Consultancy of the year: EY
Operational Risk Awards 2015: Offering an enterprise-wide view and multi-disciplinary skill set is important to tackling op risk challenges
The failure of firms to take an integrated view of their risk positions in the lead-up to the financial crisis was a costly mistake for the banking industry. Just as credit and market issues were found to impact liquidity, operational risk failures were severe enough to damage reputations and trigger concerns about credit and liquidity risk.
Those stark lessons have broadened the scope and stature of operational risk, says Dan McKinney, New York-based operational risk lead partner at consultancy EY. This has occurred alongside a more gradual transformation in how banks manage their non-financial risks, which has been driven by increased regulatory and public scrutiny. "If you look back 15 years, you would see a very different profile of operational risk management leaders and size of their teams," he says. "I don't think people truly appreciate how much the discipline has changed, but that's because it has happened slowly over time."
EY's financial risk practice – a 3,500-strong team boasting backgrounds across risk, business, regulatory, technology and data analytics – has kept pace with the trajectory of the operational risk discipline, an achievement that has helped it win Operational Risk's award for consultancy of the year. The consultancy takes an enterprise-wide approach to support firms as they enhance their systems and control frameworks or carry out regulatory remediation programmes, in order to better cover sub-categories of op risk including cyber security, vendor risk, corporate governance, conduct risk, GRC (governance, risk and compliance), and risk culture.
McKinney says that while sub-topics such as cyber risk may have been owned in the past by other areas of the firm, such as IT, chief risk officers are now also sizing them up, alongside the work of their firm's chief information security officers. "There probably isn't a single risk committee not asking questions about cyber right now," he says. "Firms are realising that it's not just the size of the fine or how much money you could lose due to a control failure; it's the reputational damage that can have a significant and lasting impact. And so it's these events that impact the public perception of the institution that are really getting the board's attention."
The breadth and size of EY's team allows it to tackle projects that require multiple skill-sets from different disciplines. "It's something we've worked hard at," says McKinney. "We make sure we look broadly across our skill-sets to ensure we have the right skills, no matter what team our consultants may technically come from. If we approached our clients with our blinders on – that the client is the head of operational risk and this is therefore an operational risk issue – we would not be doing our best for our clients. We really look at how the problem extends to other risk types and try to make sure we bring the right skills to bear."
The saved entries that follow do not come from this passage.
/-- R279, R282: the lowest-numbered gate that can fire consumes one token: a local signal gate sends its signal to the
landing unit, due 20 SCLK later; a wait gate registers its waiter, with threshold V + r × VSTEP after r releases, and
waits; and a release posts one token 12 SCLK after it, not before, and leaves the gate idle. Commands that complete in
it: SIGNAL_GATE_FIRE, WAIT_GATE_FIRE, RELEASE_POST. The model's choices in it: log entry 14. -/
def Obligations.GatesFireAndRelease : Prop :=
  (∀ (s : State) (c : CoreId) (g : Nat), s.agentRuns c = true → s.firstGate c = some g → (s.gate c g).kind = 1 →
    (s.gate c g).tok < 64 →
    let x := s.gate c g
    ∃ t, exec (.signalGateFire c) s = .next t ∧ t.token c x.tok = s.token c x.tok - 1 ∧
      (x.remote = false →
        t.landingQ = insertOp ⟨s.timestamp + 20, rankGate c g, .signal x.landing x.inc x.adv
          (BitVec.ofNat 32 (lastWord s.modId (c.val / 64) (c.val / 8 % 8) (c.val % 8) g))⟩ s.landingQ ∧ t.mem = s.mem ∧
          t.words32 = s.words32)) ∧
  (∀ (s : State) (c : CoreId) (g : Nat), s.agentRuns c = true → s.firstGate c = some g → (s.gate c g).kind ≠ 1 →
    (s.gate c g).tok < 64 →
    let x := s.gate c g
    ∃ t, exec (.waitGateFire c) s = .next t ∧ t.token c x.tok = s.token c x.tok - 1 ∧
      t.rd (Pg.core c) Reg.Core.GSTATE [g] = 1 ∧
      t.landingQ = insertOp ⟨s.timestamp + 20, rankGate c g, .register x.landing x.widx
        ⟨.gate c g, x.kind == 3, BitVec.ofNat 32 (x.v + s.rd (Pg.core c) Reg.Core.RELEASES [g] * x.vstep),
          timeoutOf x.timeout⟩⟩ s.landingQ ∧ t.mem = s.mem ∧ t.words32 = s.words32) ∧
  (∀ (s : State) (due c g : Nat) (r : List (Nat × Nat × Nat)), s.still = false → s.releases = (due, c, g) :: r →
    s.timestamp < due → exec .releasePost s = .next s) ∧
  (∀ (s : State) (due c g : Nat) (r : List (Nat × Nat × Nat)), s.still = false → s.releases = (due, c, g) :: r →
    due ≤ s.timestamp → c < 256 → g < 32 → (s.gate c g).rtok < 64 → s.token c (s.gate c g).rtok < 255 →
    ∃ t, exec .releasePost s = .next t ∧ t.releases = r ∧ t.rd (Pg.core c) Reg.Core.GSTATE [g] = 0 ∧
      t.token c (s.gate c g).rtok = s.token c (s.gate c g).rtok + 1 ∧ t.mem = s.mem ∧ t.words32 = s.words32)

/-- R284: a gate's wait that outlasts its timeout leaves its slot, and the waiting core's page records LANDING_TIMEOUT,
if it holds no fault; a host's wait leaves its slot as timed out. COUNT and GEN are unchanged. Where the operation of
the same SCLK releases the wait, it does not time out. Commands that complete in it: LANDING_TIMEOUT. The model's
choices in it: log entry 54. -/
def Obligations.TimeoutLeavesSlot : Prop :=
  (∀ (s : State) (n : LandingId) (slot : SlotId), s.releasedNow n slot = true →
    exec (.landingTimeout n slot) s = .next s) ∧
  ∀ (s : State) (n : LandingId) (slot : SlotId) (e : Nat × Waiter), s.still = false → s.releasedNow n slot = false →
    ((s.landing n).waiters.find? fun e => e.1 == slot.val && e.2.left.isSome) = some e →
    ∀ (c g q v : Nat), e.2.who = .gate c g ∧ c < 256 ∧ g < 32 ∨ e.2.who = .host q v →
    let l := s.landing n
    ∃ t, exec (.landingTimeout n slot) s = .next t ∧
      t.landing n = { l with waiters := l.waiters.filter fun e => e.1 != slot.val } ∧
      (∀ m, m ≠ n.val → t.landing m = s.landing m) ∧
      (e.2.who = .gate c g → s.rd (Pg.core c) Reg.Common.FC_VALID = 0 →
        t.rd (Pg.core c) Reg.Common.FC_VALID = 1 ∧ (t.word (Pg.core c) 0x010).toNat % 256 = 0x0D) ∧
      (e.2.who = .host q v → (t.hostLinesOf n).endSeq = q ∧ (t.hostLinesOf n).endHow = 1) ∧
      t.mem = s.mem ∧ t.words32 = s.words32

/-- R289, R426: a host write takes a cached signal line away; the module's next read of the line caches it with the
totals read. The first read after HOST_EN was set takes the baseline only; a later read that finds the totals advanced
by d and a queues operations that add up to d increments and a generation advances. Commands that complete in it:
HOST_SNOOP, HOST_SIGNAL_LINE_READ. The model's choices in it: log entry 15. -/
def Obligations.HostLinesFollowTheHost : Prop :=
  (∀ (s : State) (n : HostLandingId), ∃ t, exec (.hostSnoop n) s = .next t ∧
    t.hostLinesOf n = { s.hostLinesOf n with cached := false } ∧
    (∀ m, m ≠ n.val → t.hostLinesOf m = s.hostLinesOf m) ∧ t.regs = s.regs ∧ t.mem = s.mem ∧ t.landings = s.landings) ∧
  (∀ (s : State) (n : HostLandingId) (x : HostLine), s.frozen = false → s.rd Pg.landings Reg.Landings.HOST_EN = 1 →
    (s.hostLinesOf n).cached = false → s.rd Pg.selfTest Reg.SelfTest.STSTATE ≠ 1 → s.gather = [] →
    (∀ p, p < 4 → s.towMode p ≠ 3) →
    let h := s.hostLinesOf n
    let d := (x.stotal.toNat + 2 ^ 32 - h.stotal) % 2 ^ 32
    let a := (x.atotal.toNat + 2 ^ 16 - h.atotal) % 2 ^ 16
    ∃ t, exec (.hostSignalLineRead n x) s = .next t ∧
      t.hostLinesOf n = ⟨true, true, x.stotal.toNat, x.atotal.toNat, x.wseq.toNat, h.endSeq, h.endHow⟩ ∧
      (h.based = false → t.landingQ = s.landingQ) ∧
      (h.based = true → x.wseq.toNat = h.wseq →
        t.landingQ = (hostOps n d a (BitVec.ofNat 32 (s.hubLast 8 0))).foldl
          (fun l op => insertOp ⟨s.timestamp, rankHost, op⟩ l) s.landingQ) ∧
      t.mem = s.mem ∧ t.words32 = s.words32) ∧
  (∀ (n d a : Nat) (last : Word), d < 2 ^ 32 →
    ((hostOps n d a last).map fun o => match o with | .signal _ i _ _ => i | _ => 0).sum = d ∧
      ((hostOps n d a last).countP fun o => match o with | .signal _ _ v _ => v | _ => false) = a ∧
      ∀ o ∈ hostOps n d a last, ∃ i v, o = .signal n i v last ∧ i < 2 ^ 16)

/-! Ferry links and Causeway. -/

/-- R293, R295, R297, R302: a data crossing out of sequence, and one that is discarded otherwise because its codeword is
uncorrectable, its CRC fails, its KIND is reserved or its SEQ is not the one expected, is counted in BAD_CROSS, its
symbols are counted by physical lane in SYM_ERR, and a NAK falls due unless one has been sent since the last crossing in
sequence. Nothing else of the ports and no memory, tile or landing changes; any other received crossing is not
discarded. The bytes of a crossing as a port sends it pass the CRC and give back its KIND and SEQ. Commands that
complete in it: DISCARDED_CROSSING. The model's choices in it: log entries 13 and 25. -/
def Obligations.DiscardedCrossingsAreAskedForAgain : Prop :=
  (∀ (s : State) (p : PortId) (x : Crossing) (i : Instr) (sym : List Nat), s.linkRuns p = true → s.ports.length = 16 →
    sym.length ≤ 9 →
    (∃ e ∈ crossings, e.2 x = true ∧ i = e.1 p x ∧ x.seq.toNat ≠ (s.port p).rxSeq ∧ sym = x.sym) ∨
      (∃ why, i = .discardedCrossing p why ∧ mustDiscard why (s.port p).rxSeq = true ∧ sym = discardSym why) →
    let o := s.port p
    let g := Pg.ferry p
    ∃ t, exec i s = .next t ∧ t.port p = { o with nakDue := o.nakDue || !o.nakSent, syms := (t.port p).syms } ∧
      (∀ q, q ≠ p.val → t.port q = s.port q) ∧
      t.rd g Reg.Ferry.BAD_CROSS = min (s.rd g Reg.Ferry.BAD_CROSS + 1) (2 ^ 32 - 1) ∧
      (∀ l, l < 9 → t.rd g Reg.Ferry.SYM_ERR [l] = min (s.rd g Reg.Ferry.SYM_ERR [l] + sym.getD l 0) (2 ^ 32 - 1)) ∧
      t.mem = s.mem ∧ t.words32 = s.words32 ∧ t.landings = s.landings ∧ t.landingQ = s.landingQ) ∧
  (∀ (s : State) (p : PortId) (why : DiscardWhy), mustDiscard why (s.port p).rxSeq = false →
    exec (.discardedCrossing p why) s = .next s) ∧
  (∀ x : Crossing, (crossWire x).length = 268 ∧ crossCrcOk (crossWire x) = true ∧ rawKind (crossWire x) = x.kind.toNat ∧
    rawSeq (crossWire x) = x.seq.toNat)

/-- R265, R293, R300, R302, R309: a data crossing in sequence is acknowledged: the port expects the next SEQ, and the
symbols corrected in it are counted. One that must wait, or that follows one of its VC that waits on the same way (for
this module, or for another), stays in the receive buffer, and nothing else changes; every other one is handed over.
Commands that complete in it: HEAD, DATA, REMOTE_SIGNAL, ENDACK, REFUSE, CW_EXP, CW_DATA, BARRIER_CROSSING,
FREEZE_CROSSING, THAW_CROSSING. The model's choices in it: log entry 13. -/
def Obligations.CrossingsAreTakenInOrder : Prop :=
  ∀ (s0 : State) (p : PortId) (x0 : Crossing), s0.linkRuns p = true → s0.ports.length = 16 →
    x0.seq.toNat = (s0.port p).rxSeq → ∀ e ∈ crossings, e.2 x0 = true →
    let s := s0.noteSym p x0.sym
    let x := { x0 with sym := [] }
    let o := s.port p
    let waits := s.mustWait x = true ∨
      (x.kind ≠ Kind.freeze ∧ ∃ y ∈ o.rxBuf, y.vc = x.vc ∧ s.passesOn y = s.passesOn x)
    (waits → exec (e.1 p x0) s0 = .next (s.setPort p { o.took with rxBuf := o.rxBuf ++ [x] })) ∧
    (¬ waits → exec (e.1 p x0) s0 = .next ((s.setPort p o.took).handOver p x))

/-- R300, R307, R308, R310: a crossing for another module returns its credit, is counted in FWD, and enters the output
queue of the port that the wiring table chooses, on the upper VC of its class if it crosses the dateline or came on the
upper VC within the same dimension, on the lower VC otherwise; an unroutable one is counted and dropped. No memory is
used. -/
def Obligations.ForwardingFollowsWiringTable : Prop :=
  ∀ (s : State) (p : PortId) (x : Crossing), s.ports.length = 16 → (s.port p).freed.length = 8 → x.kind ≠ Kind.freeze →
    s.route x.dst.toNat x.src.toNat x.xid.toNat ≠ .here →
    let t := s.handOver p x
    let v := x.vc.toNat
    (t.port p).freed.getD v 0 = (s.port p).freed.getD v 0 + 1 ∧
    t.rd2 Pg.hubAcct Reg.HubAcct.FWD_LO Reg.HubAcct.FWD_HI =
      (s.rd2 Pg.hubAcct Reg.HubAcct.FWD_LO Reg.HubAcct.FWD_HI + (crossBody x).length) % 2 ^ 48 ∧
    (∀ q d dl, s.route x.dst.toNat x.src.toNat x.xid.toNat = .out q d dl →
      let up := dl || (v % 2 == 1 && s.portDim p == some d)
      (t.port q).out = (s.port q).out ++ [{ x with vc := BitVec.ofNat 3 (2 * (v / 2) + bit up), seq := 0 }] ∧
        ∀ m, m ≠ q → (t.port m).out = (s.port m).out) ∧
    (s.route x.dst.toNat x.src.toNat x.xid.toNat = .lost →
      t.rd Pg.routing Reg.Routing.UNROUTABLE = min (s.rd Pg.routing Reg.Routing.UNROUTABLE + 1) (2 ^ 32 - 1) ∧
        ∀ m, (t.port m).out = (s.port m).out) ∧
    t.mem = s.mem ∧ t.words32 = s.words32 ∧ t.landingQ = s.landingQ ∧ t.rxStreams = s.rxStreams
The approach extends to setting risk appetite, too, with EY working with clients to assess how their unique operational risk, market risk and credit risk exposures and appetites tie together as part of a consistent and comprehensive risk appetite framework. That means team members dedicated to operational risk management often work closely with those more focused on enterprise risk management, and can cross into both disciplines when called upon. They could also find themselves working alongside the portion of the EY credit risk team predominantly focused on the annual stress tests carried out by the US Federal Reserve – formally known as the Comprehensive Capital Analysis and Review – because of the operational risk element now included in this.
As they work closely with all levels of an organisation, EY consultants are able to keep an eagle-eye on risk management trends as they develop, many of which are occurring in the operational risk space, McKinney says. For instance, while op risk managers have long used scenario analysis and market simulations for capital modelling purposes, managers are realising that more qualitative risk management frameworks can also benefit from the same form of review, and are asking consultants for advice on how they should tackle such an opportunity.
Another new tool can be found in advanced data analytics. The continual flow of real data points stemming from a bank's processes, indicators, metrics and loss data can be used to help clients to unearth trends and patterns in a firm's risk and control self-assessment, for instance, which helps to nurture an enterprise-wide view.
McKinney says that a growing number of firms are also realising they can leverage their operational risk programmes to identify and define processes for regulatory pressure points such as recovery and resolution planning and risk programmes for cyber security or outsourcing services to third parties.
"Operational risk can add value by looking across the firm, front-to-back, to identify hand-off points and dependencies and potential weaknesses," he says. "You're not just simply rolling out a framework any more. You're actually using the framework, the data, to drive risk management decisions."